For any trading relationship between the UK and the EU, our data protection law will need to be broadly equivalent. If we were to stick with the current 1998 Act, we could expect other countries to view our regime as providing insufficient protection.

The main provisions of the GDPR include:

Consent – Currently, much data is collected on the basis that individuals will choose if they wish to opt out. In future, an individual will have to make a positive action that demonstrates their consent, in order for their data to be collected. The consent can be withdrawn at any time, as individuals have ‘the right to be forgotten’ and can also transfer their data elsewhere if they choose.

There will also need to be separate consent for the processing of data for a new purpose, beyond that for which it was originally collected.
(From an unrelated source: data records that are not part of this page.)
/-- The fields of R30 put together, bit by bit. -/
theorem getLsbD_statusFields (ill unsup busy dirty : Bool) (ld fd : BitVec 4) (i : Nat) :
    (0#4 ++ BitVec.ofBool ill ++ BitVec.ofBool unsup ++ BitVec.ofBool busy ++ BitVec.ofBool dirty ++ ld ++ fd).getLsbD i =
      if i < 4 then fd.getLsbD i else if i < 8 then ld.getLsbD (i - 4) else if i = 8 then dirty
      else if i = 9 then busy else if i = 10 then unsup else if i = 11 then ill else false := by
  simp only [BitVec.getLsbD_append, BitVec.getLsbD_ofBool]
  by_cases h : i < 12
  · interval_cases i <;> simp
  · repeat rw [if_neg (by omega)]
    simp

/-- R30: where each field of `STATUS` stands. -/
theorem status_getLsbD (s : State) (i : Nat) : (status s).getLsbD i =
    if i < 4 then s.dirty.fd.getLsbD i else if i < 8 then s.dirty.ld.getLsbD (i - 4) else if i = 8 then isDirty s
    else if i = 9 then isBusy s else if i = 10 then s.unsup else if i = 11 then s.ill else false :=
  getLsbD_statusFields ..

theorem isBusy_iff {s : State} : isBusy s = true ↔ ∃ tr, s.phase = .flushing tr := by
  cases h : s.phase <;> simp [isBusy, h]

theorem isDirty_iff {s : State} : isDirty s = true ↔ s.dirty.fd.toNat ≤ 7 := by
  simp [isDirty, DirtyRange.isClean]

end

/-! ## The obligations -/

/-- Settles O42: by the kinds of step; the sequence of transfers grows only by the one in flight, which is of whole
pages. -/
theorem stepKeepsInvariant : Obligations.StepKeepsInvariant := fun _ _ => inv_of_step

/-- Settles O44: the range grows with every write, and a completion, which empties it, has just sent its pages. -/
theorem stepKeepsRangeConservative : Obligations.StepKeepsRangeConservative := fun _ _ => conservative_of_step

/-- Settles O47: every step of the run keeps the range conservative, and no page lies in the clean range. -/
theorem cleanRangeMeansStoreWasLastSent : Obligations.CleanRangeMeansStoreWasLastSent := by
  intro n s t hi hc hrun hclean p hp
  obtain ⟨-, hcons⟩ : t.Inv ∧ t.Conservative :=
    run_keeps (P := fun s => s.Inv ∧ s.Conservative)
      (fun _ _ ⟨hi, hc⟩ h => ⟨inv_of_step hi h, conservative_of_step hi hc h⟩) ⟨hi, hc⟩ hrun
  have hd : t.dirty = .clean := t.dirty.isClean_iff.mp (by simpa [isDirty] using hclean)
  exact hcons p hp (hd ▸ DirtyRange.not_covers_clean hp)

/-- Settles O10: only a step that takes the word on the port shortens the host's words, by that one. -/
theorem hostWordsAreTakenInOrder : Obligations.HostWordsAreTakenInOrder := by
  intro s t h
  rcases step_cases s with ⟨-, hs⟩ | ⟨hr, ⟨tr, -, hs⟩ | ⟨hp, ⟨-, hs⟩ | ⟨cw, rest, i, hh, -, hs⟩ |
    ⟨cw, rest, e, hh, -, hs⟩⟩⟩ <;> rw [hs] at h
  · obtain rfl := Host.Outcome.next.inj h
    exact .inl rfl
  · obtain rfl := Host.Outcome.next.inj h
    exact .inl (flushStep_host ..)
  · obtain rfl := Host.Outcome.next.inj h
    exact .inl rfl
  · exact .inr ⟨hr, hp, cw, by simp [exec_host h, hh]⟩
  · obtain rfl := Host.Outcome.next.inj h
    exact .inr ⟨hr, hp, cw, by simp [hh]⟩

/-- Settles O12: by the reset operation, field by field. -/
theorem resetInputEntersResetState : Obligations.ResetInputEntersResetState := fun _ hr =>
  ⟨_, step_of_rst hr, fun _ hi => splashStore_read hi, rfl, rfl, rfl, rfl, rfl, by simp, rfl, rfl, rfl⟩

/-- Settles O46: completion and cut append their event to the history, nothing else does. -/
theorem shadowFollowsThePort : Obligations.ShadowFollowsThePort := by
  refine fun s t p h => ⟨fun tr hc => ?_, fun tr hr hp => ?_, fun hc hcut => ?_⟩
  · obtain rfl := Host.Outcome.next.inj ((step_completes hc).symm.trans h)
    simp [shadowPage_completed]
  · obtain rfl := Host.Outcome.next.inj ((step_of_rst hr).symm.trans h)
    rw [resetEngine_history, cutFlush_takeRstSample, cutFlush_flushing hp, shadowPage_append, PortEvent.shadow]
  · rw [step_history_of_no_event h hc hcut]

/-- Settles O51: what a command writes is marked, and only three kinds of command write. -/
theorem storeWriters : Obligations.StoreWriters := by
  intro s t a h hne
  have hfb : t.fb ≠ s.fb := fun e => hne (by rw [e])
  cases step_effect h with
  | reset hr ht => exact .inl hr
  | waiting hr tr hp ha ht => exact absurd (by simp [ht]) hfb
  | completion tr hcomp ht => exact absurd (by simp [ht]) hfb
  | flushStart htake hd ht => exact absurd (by simp [ht]) hfb
  | service hr hp hm =>
    obtain ⟨hlt, hcov⟩ := hm.marked a hne
    obtain ⟨_, hi, rfl | ⟨on, px, py, rfl⟩ | ⟨o, img, x, y, rfl⟩⟩ := takes_writer_of_step h hr hfb
    · exact .inr ⟨hlt, hcov, .inl hi⟩
    · exact .inr ⟨hlt, hcov, .inr (.inl ⟨on, px, py, hi⟩)⟩
    · exact .inr ⟨hlt, hcov, .inr (.inr ⟨o, img, x, y, hi⟩)⟩

/-- Settles O9: an idle engine with no word, and a waiting flush, use up their samples only. -/
theorem readinessAndIdleAndWaitingSteps : Obligations.ReadinessAndIdleAndWaitingSteps := by
  refine ⟨fun _ => cmdReady_iff, fun s hr hp hh => step_of_noWord hr hp hh, fun s tr hr hp ha => ?_⟩
  refine ⟨takeSinkAnswer (takeRstSample s), ?_, by simpa using hp, ?_⟩
  · rw [step_of_flushing hr hp, flushStep, if_neg (by simp [ha])]
  · simp

/-- Settles O11: the splash image byte by byte, the other elements as they stand in `State.reset`. -/
theorem resetValues : Obligations.ResetValues :=
  ⟨fun _ hi => splashStore_read hi, rfl, rfl, rfl, rfl, rfl, by decide⟩

/-- Settles O13: bit by bit, from where the fields stand. -/
theorem statusFields : Obligations.StatusFields := by
  refine fun s => ⟨?_, ?_, ?_, ?_, status_getLsbD s 10, status_getLsbD s 11, ?_⟩
  · refine BitVec.eq_of_getLsbD_eq fun j hj => ?_
    rw [BitVec.getLsbD_extractLsb', status_getLsbD]
    grind
  · refine BitVec.eq_of_getLsbD_eq fun j hj => ?_
    rw [BitVec.getLsbD_extractLsb', status_getLsbD]
    grind
  · rw [status_getLsbD]
    exact isDirty_iff
  · rw [status_getLsbD]
    exact isBusy_iff
  · refine BitVec.eq_of_getLsbD_eq fun j hj => ?_
    rw [BitVec.getLsbD_extractLsb', status_getLsbD]
    grind

/-- Settles O18: the type of the range carries R25. -/
theorem rangeIsCleanOrOrdered : Obligations.RangeIsCleanOrOrdered := fun s =>
  s.dirty.legal.imp_left fun ⟨hf, hl⟩ => ⟨BitVec.eq_of_toNat_eq hf, BitVec.eq_of_toNat_eq hl⟩

/-- Settles O43: the reset memories are canonical, no transfer is in flight and none was sent. -/
theorem resetMeetsInvariant : Obligations.ResetMeetsInvariant :=
  ⟨splashStore_wf, reset_imem_wf, State.inFlight_of_idle rfl, by simp [State.sent, State.reset]⟩

/-- Settles O45: the reset range is full. -/
theorem resetRangeIsConservative : Obligations.ResetRangeIsConservative := conservative_of_full rfl

/-- Settles O49: by the kinds of step. -/
theorem imageMemoryNeverChanges : Obligations.ImageMemoryNeverChanges := by
  intro s t h
  cases step_effect h with
  | reset hr ht => simp [ht]
  | waiting hr tr hp ha ht => simp [ht]
  | completion tr hcomp ht => simp [ht]
  | flushStart htake hd ht => simp [ht]
  | service hr hp hm => exact hm.imem

end Sys2Proof.Machine
end

section
/-! PROOFS. Scope: a run from a `FLUSH` taken to its completion, and what `SETPIX` makes of bytes and pixels. -/

namespace Sys2Proof.Machine

/-! ## A flush in flight, served by listed answers of the sink -/

section
variable {s : State}

/-- A run whose first step answers with `t` goes on from `t`; the converse of `step_of_run_succ`. -/
theorem run_succ_of_step {t : State} (h : step s = .next t) (n : Nat) : core.run (n + 1) s = core.run n t := by
  simp only [Host.Core.run, show core.step s = .next t from h]

/-- While `rst` stays 0 for `n + 1` steps, it is 0 now and stays 0 for `n` steps more. -/
theorem rstSample_and_tail_of_take_succ {n : Nat} (h : ∀ b ∈ s.rst.take (n + 1), b = false) :
    rstSample s = false ∧ ∀ b ∈ s.rst.tail.take n, b = false := by
  unfold rstSample
  cases hr : s.rst with
  | nil => simp
  | cons b rst => simpa [hr] using h

/-- Taking the sample of `rst` and a listed answer of the sink, as one update of the state. -/
theorem takeSinkAnswer_takeRstSample {b : Bool} {rest : List Bool} (h : s.sink = b :: rest) :
    takeSinkAnswer (takeRstSample s) = { s with rst := s.rst.tail, sink := rest } := by
  simp [takeSinkAnswer, takeRstSample, h]

/-- R184: a step at which the sink does not complete uses up the two inputs and changes nothing else. -/
theorem step_waits {tr : Transfer} (hr : rstSample s = false) (hp : s.phase = .flushing tr)
    (ha : sinkAnswer s = false) : step s = .next (takeSinkAnswer (takeRstSample s)) := by
  rw [step_of_flushing hr hp, flushStep, if_neg (by simp [ha])]

/-- R183, R184: `n` waiting steps and the completion use up their samples of `rst` and their answers of the sink; the
rest of what they do is the completion. -/
theorem run_flushing_completes {tr : Transfer} {rest : List Bool} (n : Nat) (hp : s.phase = .flushing tr)
    (hr : ∀ b ∈ s.rst.take (n + 1), b = false) (hk : s.sink = List.replicate n false ++ true :: rest) :
    core.run (n + 1) s = .next (completeFlush tr { s with rst := s.rst.drop (n + 1), sink := rest }) := by
  induction n generalizing s with
  | zero =>
    obtain ⟨hr0, -⟩ := rstSample_and_tail_of_take_succ hr
    rw [run_succ_of_step (step_completes ⟨hr0, hp, sinkAnswer_cons hk⟩), takeSinkAnswer_takeRstSample hk, List.drop_one]
    rfl
  | succ n ih =>
    obtain ⟨hr0, hr⟩ := rstSample_and_tail_of_take_succ hr
    rw [List.replicate_succ, List.cons_append] at hk
    rw [run_succ_of_step (step_waits hr0 hp (sinkAnswer_cons hk)), takeSinkAnswer_takeRstSample hk,
      ← List.drop_tail]
    exact ih hp hr rfl

/-- R115: a clean range starts no transfer. -/
theorem exec_flush_of_clean (h : s.dirty = .clean) : exec .flush s = .next s :=
  congrArg Host.Outcome.next (if_pos (s.dirty.isClean_iff.mpr h))

/-- R116: a dirty range starts one. -/
theorem exec_flush_of_dirty (h : s.dirty.isClean = false) : exec .flush s = .next (startFlush s) :=
  congrArg Host.Outcome.next (if_neg (by simp [h]))

/-- R70, R116: a step that takes a dirty `FLUSH` starts the transfer. -/
theorem step_startsFlush (h : Takes s .flush) (hd : s.dirty.isClean = false) :
    step s = .next (startFlush (takeHostWord (takeRstSample s))) := by
  obtain ⟨hr, hp, cw, rest, hh, hdec⟩ := h
  rw [step_of_word hr hp hh, acceptWord_of_ok hdec]
  exact exec_flush_of_dirty hd

end

/-- Settles O25: the start hands over the pages as the store holds them (`startFlush_inFlight`), the steps after it
leave the store alone, and the completion leaves the range clean. -/
theorem flushDeliversTheStoreAsTaken : Obligations.FlushDeliversTheStoreAsTaken := by
  intro n s rest htake hdirty hr hk
  have hd : s.dirty.isClean = false := by simpa [DirtyRange.isClean] using hdirty
  obtain ⟨-, hr⟩ := rstSample_and_tail_of_take_succ hr
  obtain ⟨-, hfirst, hlast, -⟩ :=
    (State.inFlight_iff_of_flushing (startFlush_phase s)).mp (startFlush_inFlight hd)
  have hrun := (run_succ_of_step (step_startsFlush htake hd) (n + 1)).trans
    (run_flushing_completes n (startFlush_phase _) hr hk)
  exact ⟨_, flushTransfer s, hrun, completeFlush_sent .., hfirst, hlast, rfl, rfl, exec_flush_of_clean rfl⟩

/-! ## SETPIX -/

/-- R170: the mask of row `py` has the one bit `py mod 8`. -/
theorem pixelMask_getLsbD (py : BitVec 6) {j : Nat} (hj : j < 8) :
    (pixelMask py).getLsbD j = decide (j = py.toNat % 8) := by
  simp only [pixelMask, BitVec.getLsbD_shiftLeft, BitVec.getLsbD_one]
  grind

/-- R171 in bits: Over of the mask of row `py` sets bit `py mod 8`, Clear of it clears that bit; both keep the others. -/
theorem opByte_pixelMask_getLsbD (on : Bool) (d : Byte) (py : BitVec 6) {j : Nat} (hj : j < 8) :
    (opByte (if on then .over else .clear) d (pixelMask py)).getLsbD j =
      if j = py.toNat % 8 then on else d.getLsbD j := by
  cases on with
  | true => simp [opByte, -BitVec.getLsbD_eq_getElem, pixelMask_getLsbD py hj, Bool.or_comm]
  | false => simp [opByte, -BitVec.getLsbD_eq_getElem, pixelMask_getLsbD py hj, hj, Bool.and_comm]

/-- R170, R171: `SETPIX` writes the byte of its pixel and no other. -/
theorem exec_setpix_read {on : Bool} {px : BitVec 7} {py : BitVec 6} {s t : State}
    (h : exec (.setpix on px py) s = .next t) (a : Nat) :
    t.fb.read a = if a = pixelIndex px py
      then opByte (if on then .over else .clear) (s.fb.read a) (pixelMask py) else s.fb.read a := by
  obtain rfl := Host.Outcome.next.inj h
  rw [invalidate_fb, writeStore_fb, Memory.read_write]
  split
  next ha => subst ha; cases on <;> rfl
  next => rfl

/-- R41: two pixels of the display that share the byte and the bit are one pixel. -/
theorem pixelIndex_eq_and_bit_eq_iff (px : BitVec 7) (py : BitVec 6) {x : Nat} (hx : x < 128) (y : Nat) :
    (y / 8 * 128 + x = pixelIndex px py ∧ y % 8 = py.toNat % 8) ↔ x = px.toNat ∧ y = py.toNat := by
  have := px.isLt
  unfold pixelIndex
  omega

/-- Settles O28: a pixel changes only in the byte of `(px, py)` and there only at its bit, which is that pixel's. -/
theorem setpixChangesOnePixel : Obligations.SetpixChangesOnePixel := by
  intro on px py s t h x hx y _
  simp only [← pixelIndex_eq_and_bit_eq_iff px py hx y, pixel, exec_setpix_read h]
  by_cases hbyte : y / 8 * 128 + x = pixelIndex px py
  · rw [if_pos hbyte, opByte_pixelMask_getLsbD on _ py (Nat.mod_lt y (by decide))]
    simp only [hbyte, true_and]
  · rw [if_neg hbyte, if_neg fun h => hbyte h.1]

end Sys2Proof.Machine
end

section
/-! PROOFS. Scope: the decoder row by row of the opcode map, the round trips, operands as numbers, and the illegal
words. -/

namespace Sys2Proof

/-! ## Fields and masks -/

/-- The mask of the `n` bits from bit `lo` up. -/
def fieldMask (lo n : Nat) : CmdWord := placeField lo (BitVec.allOnes n)

/-- Bit `j` of a field's mask: 1 exactly inside the field. -/
@[simp] theorem getLsbD_fieldMask (lo n : Nat) {j : Nat} (hj : j < 64) :
    (fieldMask lo n).getLsbD j = decide (lo ≤ j ∧ j < lo + n) := by
  simp only [fieldMask, getLsbD_placeField, BitVec.getLsbD_allOnes]
  grind

/-- A field cut out and put back in its place is the word under the field's mask. -/
theorem placeField_extractLsb' (lo n : Nat) (cw : CmdWord) :
    placeField lo (cw.extractLsb' lo n) = cw &&& fieldMask lo n := by
  refine BitVec.eq_of_getLsbD_eq fun j hj => ?_
  simp only [getLsbD_placeField, BitVec.getLsbD_extractLsb', BitVec.getLsbD_and, getLsbD_fieldMask lo n hj]
  grind

/-- A field placed inside the word can be cut out again. -/
theorem extractLsb'_placeField_same {n : Nat} (lo : Nat) (f : BitVec n) (h : lo + n ≤ 64) :
    (placeField lo f).extractLsb' lo n = f := by
  refine BitVec.eq_of_getLsbD_eq fun j hj => ?_
  simp only [BitVec.getLsbD_extractLsb', getLsbD_placeField]
  grind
Transparency – More information will have to be provided by the processor from the outset about how data will be used and how long it will be kept for, as organisations must not hold on to data for any longer than absolutely necessary.

If it’s going to be stored outside the EEA, details must be provided of where it will be stored and what safeguards will be in place.

Accountability – There is a shift from risk management to compliance so in future, organisations will have to be able to show that they are actively complying with the GDPR, not just identifying risks or responding to breaches as they occur.

They will also have to demonstrate that privacy is considered at every stage of their operations.

Specialists – A specialist Data Protection Officer will be an obligatory appointment for most public bodies and for any organisation controlling or processing data where core activities involve “regular and systematic monitoring” of data subjects “on a large scale”.

For an organisation that sub contracts its processing, there is a high duty of care imposed in selecting their data processing provider with procurement processes to be followed and regular ongoing reviews once appointed.

Breaches – Currently some breaches may be managed internally without reporting, but in future there will be a statutory obligation to notify the regulator – the ICO in the UK – and the individuals affected, if there is any risk to an individual’s personally identifiable information as a result of any breach.

Fines will be imposed for breaches, up to a maximum of €20m, or 4% of total worldwide turnover for businesses, for serious contraventions.

Children – No one under 13 can give their consent to the processing of personal data in relation to online services, and so parental consent must be obtained.

Member States are free to set their own rules for those aged 13-15, if they do not, then parental consent will be required for children under 16.